__WORK ITEM__. Copy out each line of the data that holds the string "arrived".
== Segment start ==
/-- HANDLER_ACTIVATION (16 R358): a free stream takes the oldest pending activation; each thread's p0 to p6 and open windows are set aside. -/
def execHandlerActivation (core stream : Nat) (s : State) : Host.Outcome State Fault Refusal :=
  .next (
    let st := s.stream core stream
    match st.dispatch, (s.core core).activations.find? s.activates with
    | none, some a =>
      if stream != 0 && (s.stream core 0).dispatch.isNone then s else
      let s0 := s.setCore core { s.core core with activations := (s.core core).activations.erase a }
      match s0.group? a.grp with
      | none => s0
      | some g =>
        if 2 ≤ stream then s
        else
          let pending (t : Nat) : Bool := ((g.threads[t]?).map (fun x => decide (x.cond = .blocked .handler) && (x.handler.map (fun h => !h.active)).getD false)).getD false
          let lanes := a.lanes.filter (fun l => pending l.2)
          let eh := (s.ctx g.ctx).ehAddr
          let enter (t : Thread) : Thread := { t with cond := .running, addr := eh, held := [], handler := t.handler.map (fun h => { h with active := true, savedP := t.p, savedHeld := t.held }) }
          if lanes.isEmpty then s0
          else
            let d : Dispatch := { uid := s0.nextUid, grp := a.grp, entry := eh, pc := eh, packs := [lanes], todo := [0], index := 0, rowblk := false, handler := true, acted := [], stuck := false, fpe := none }
            let s1 := (s0.modThreads a.grp (lanes.map (fun l => l.2)) enter).modGroup a.grp (fun y => y.retable)
            { (s1.setStream core stream { st with dispatch := some d }) with nextUid := s1.nextUid + 1 }
    | _, _ => s)

/-- A global LD of this address stands in the straight-line code from `pc` on, within `fuel` words, and its address registers hold their final values: none of them is in `open_` or written on the way, and no ABEGIN comes before it (07 R155, 10 R224). -/
def State.earlyLoad (s : State) (ctx : Nat) (t : Thread) (va : Dword) : Nat → Dword → List Nat → Bool
  | 0, _, _ => false
  | fuel + 1, pc, open_ =>
    match s.fetch ctx pc with
    | .error _ => false
    | .ok word =>
      match decode word with
      | .error _ => false
      | .ok i =>
        !endsDispatch i && !(match i with | .abegin _ => true | _ => false) && ((match i with
          | .ld w => memSpace w.x == 0 && decide (joinWords (t.v.get (vnum w.a)) (t.v.get (vnum w.a + 1)) + w.imm.signExtend 64 = va ∧ va.toNat % sizeBytes (lo3 w.x) = 0) && !open_.contains (vnum w.a) && !open_.contains (vnum w.a + 1)
          | _ => false) || s.earlyLoad ctx t va fuel (pc + 8) (dstRegs i ++ open_))

/-- The target of the guarded BRA at an address. -/
def State.guardedBranch (s : State) (ctx : Nat) (a : Dword) : Option Dword :=
  match s.fetch ctx a with
  | .error _ => none
  | .ok word => match decode word with
    | .ok (.bra w) => if w.g.p.toNat < 7 then some (branchTarget a w.imm) else none
    | _ => none

/-- Predicates a word writes. -/
def predDsts (i : Instr) : List Nat :=
  match shape0 i with
  | some (w, s) => if s.d == .pred then (match Operand.ofCode w.d with | .p n => [n] | _ => []) else []
  | none =>
    match shape1 i with
    | some (w, s) => if s.d == .pred then (match Operand.ofCode w.d with | .p n => [n] | _ => []) else []
    | none => []

/-- The guard of the BRA at an address rests on a load of the thread whose result is outstanding (07 R155), directly or through integer and compare words: the words before the BRA are read backwards, `regs` and `preds` being what the guard rests on so far, within `fuel` words. -/
def State.restsOn (s : State) (ctx : Nat) (t : Thread) : Nat → Dword → List Nat → List Nat → Bool
  | 0, _, _, _ => false
  | fuel + 1, pc, regs, preds =>
    if t.held.any (fun h => !h.ready && h.regs.any regs.contains) then true
    else
      match s.fetch ctx (pc - 8) with
      | .error _ => false
      | .ok word =>
        match decode word with
        | .error _ => false
        | .ok i =>
          if endsDispatch i then false
          else if (predDsts i).any (fun p => preds.contains p) || (dstRegs i).any (fun r => regs.contains r) then
            s.restsOn ctx t fuel (pc - 8) (srcRegs i ++ regs.filter (fun r => !(dstRegs i).contains r)) (((guardOf i).map (fun g => g.p.toNat)).toList ++ preds.filter (fun p => !(predDsts i).contains p))
          else s.restsOn ctx t fuel (pc - 8) regs preds

/-- The guard of the BRA at an address waits for a load of the thread (07 R155). -/
def State.guardWaits (s : State) (ctx : Nat) (a : Dword) (t : Thread) : Bool :=
  match s.fetch ctx a with
  | .error _ => false
  | .ok word => match decode word with
    | .ok (.bra w) => s.restsOn ctx t 64 a [] [w.g.p.toNat]
    | _ => false

/-- A load that the selector may issue early (07 R155): all threads of an entry wait at a guarded BRA whose guard rests on a load that is outstanding, none of them in a region (10 R224), and one of them would load the address on the predicted path. -/
def State.speculates (s : State) (g : Group) (va : Dword) : Bool :=
  g.waitAddrs.any (fun a =>
    let ts := g.threads.filter (fun t => decide (t.cond = .waiting ∧ t.addr = a))
    match s.guardedBranch g.ctx a with
    | none => false
    | some target => ts.all (fun t => t.region.isNone && s.guardWaits g.ctx a t) && ts.any (fun t => s.earlyLoad g.ctx t va 4096 target (t.held.flatMap HeldWrite.regs)))

/-- SPECULATIVE_LOAD (07 R155): an early load may fill a line of the L1 where its translation passes; it takes no state in the directory and changes nothing else. -/
def execSpeculativeLoad (core grp : Nat) (va : Dword) (s : State) : Host.Outcome State Fault Refusal :=
  .next (
    match s.group? grp with
    | none => s
    | some g =>
      if !(g.resident && g.core == core) || bits va 63 57 != 0 || !s.speculates g va then s
      else
        match s.route g.ctx va.toNat .load with
        | .ok (.mem a pa) =>
          if s.poisoned pa || ((s.core core).l1Find g.ctx (a / 128)).isSome then s else s.l1Install core g.ctx a pa
        | _ => s)

/-- The stream whose dispatch holds a thread; 2 for none. -/
def State.streamOf (s : State) (grp tid : Nat) : Nat :=
  match s.group? grp with
  | some g => ((List.range 2).find? (fun k => ((s.stream g.core k).dispatch.map (fun d => d.grp == grp && d.packs.flatten.any (fun l => l.2 == tid))).getD false)).getD 2
  | none => 2

/-- LONG_LATENCY_COMPLETE (02 R46): the idx-th held write of a thread has its value, and lands once its window is closed. -/
def execLongLatencyComplete (grp tid idx : Nat) (s : State) : Host.Outcome State Fault Refusal :=
  .next ((s.modThread grp tid (fun t => { t with held := modifyAt t.held idx (fun h => { h with ready := true }) }.land)).gatherFlags grp [tid] (s.streamOf grp tid))

/-- LDQ_DATA_ARRIVE (09 R193): the data of an entry arrives; a thread that waits for entries of its queues goes on when an entry has arrived in each (07 R139). -/
def execLdqDataArrive (grp tid q idx : Nat) (s : State) : Host.Outcome State Fault Refusal :=
  .next (
    match s.group? grp with
    | none => s
    | some g => s.modThread grp tid (fun t =>
        let t1 : Thread := { t with q := modifyAt t.q q (fun l => modifyAt l idx (fun e => { e with arrived := true })) }
        if t1.cond = .blocked .queue ∧ q ∈ t1.queues ∧ Thread.queuesFed t t1 t1.queues = true then t1.waitAt t1.addr (s.clock g.core) else t1))

/-- STORE_DRAIN (09 R192; 12 R259): the idx-th store of a write queue is performed, after the earlier ones of its core to the same bytes (07 R146); it waits for an exclusive attempt that holds its line (10 R237). -/
def execStoreDrain (core idx : Nat) (s : State) : Host.Outcome State Fault Refusal :=
  .next (
    match (s.core core).wq[idx]? with
    | none => s
    | some e =>
      if ((s.core core).wq.take idx).any (fun x => x.clash e) || s.lineHeld core (e.phys / 128) (some (e.grp, e.tid)) then s
      else
        let s1 := s.drainEntry core e 4
        s1.setCore core { s1.core core with wq := (s1.core core).wq.eraseIdx idx })

/-- NAP_EXPIRE (07 R163): a thread whose nap has passed waits, runnable. -/
def execNapExpire (grp tid : Nat) (s : State) : Host.Outcome State Fault Refusal :=
  .next (
    match s.group? grp with
    | none => s
    | some g =>
      if !g.resident then s
      else s.modThread grp tid (fun t => if t.cond = .blocked .nap ∧ t.since + t.napLeft ≤ s.clock g.core then t.waitAt t.addr (s.clock g.core) else t))

/-- PIN_LAPSE (09 R209): a pin at its lapse time is released, and PINLAPSE set. -/
def execPinLapse (idx : Nat) (s : State) : Host.Outcome State Fault Refusal :=
  .next (
    match s.pins[idx]? with
    | none => s
    | some p => if s.ns < p.lapse then s else { s with pins := s.pins.eraseIdx idx }.modGroup p.grp (fun g => { g with pinLapse := true }))

end Sys2Proof.Machine
end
== Segment end ==
__SOLUTION__.
/-- LDQ_DATA_ARRIVE (09 R193): the data of an entry arrives; a thread that waits for entries of its queues goes on when an entry has arrived in each (07 R139). -/
        let t1 : Thread := { t with q := modifyAt t.q q (fun l => modifyAt l idx (fun e => { e with arrived := true })) }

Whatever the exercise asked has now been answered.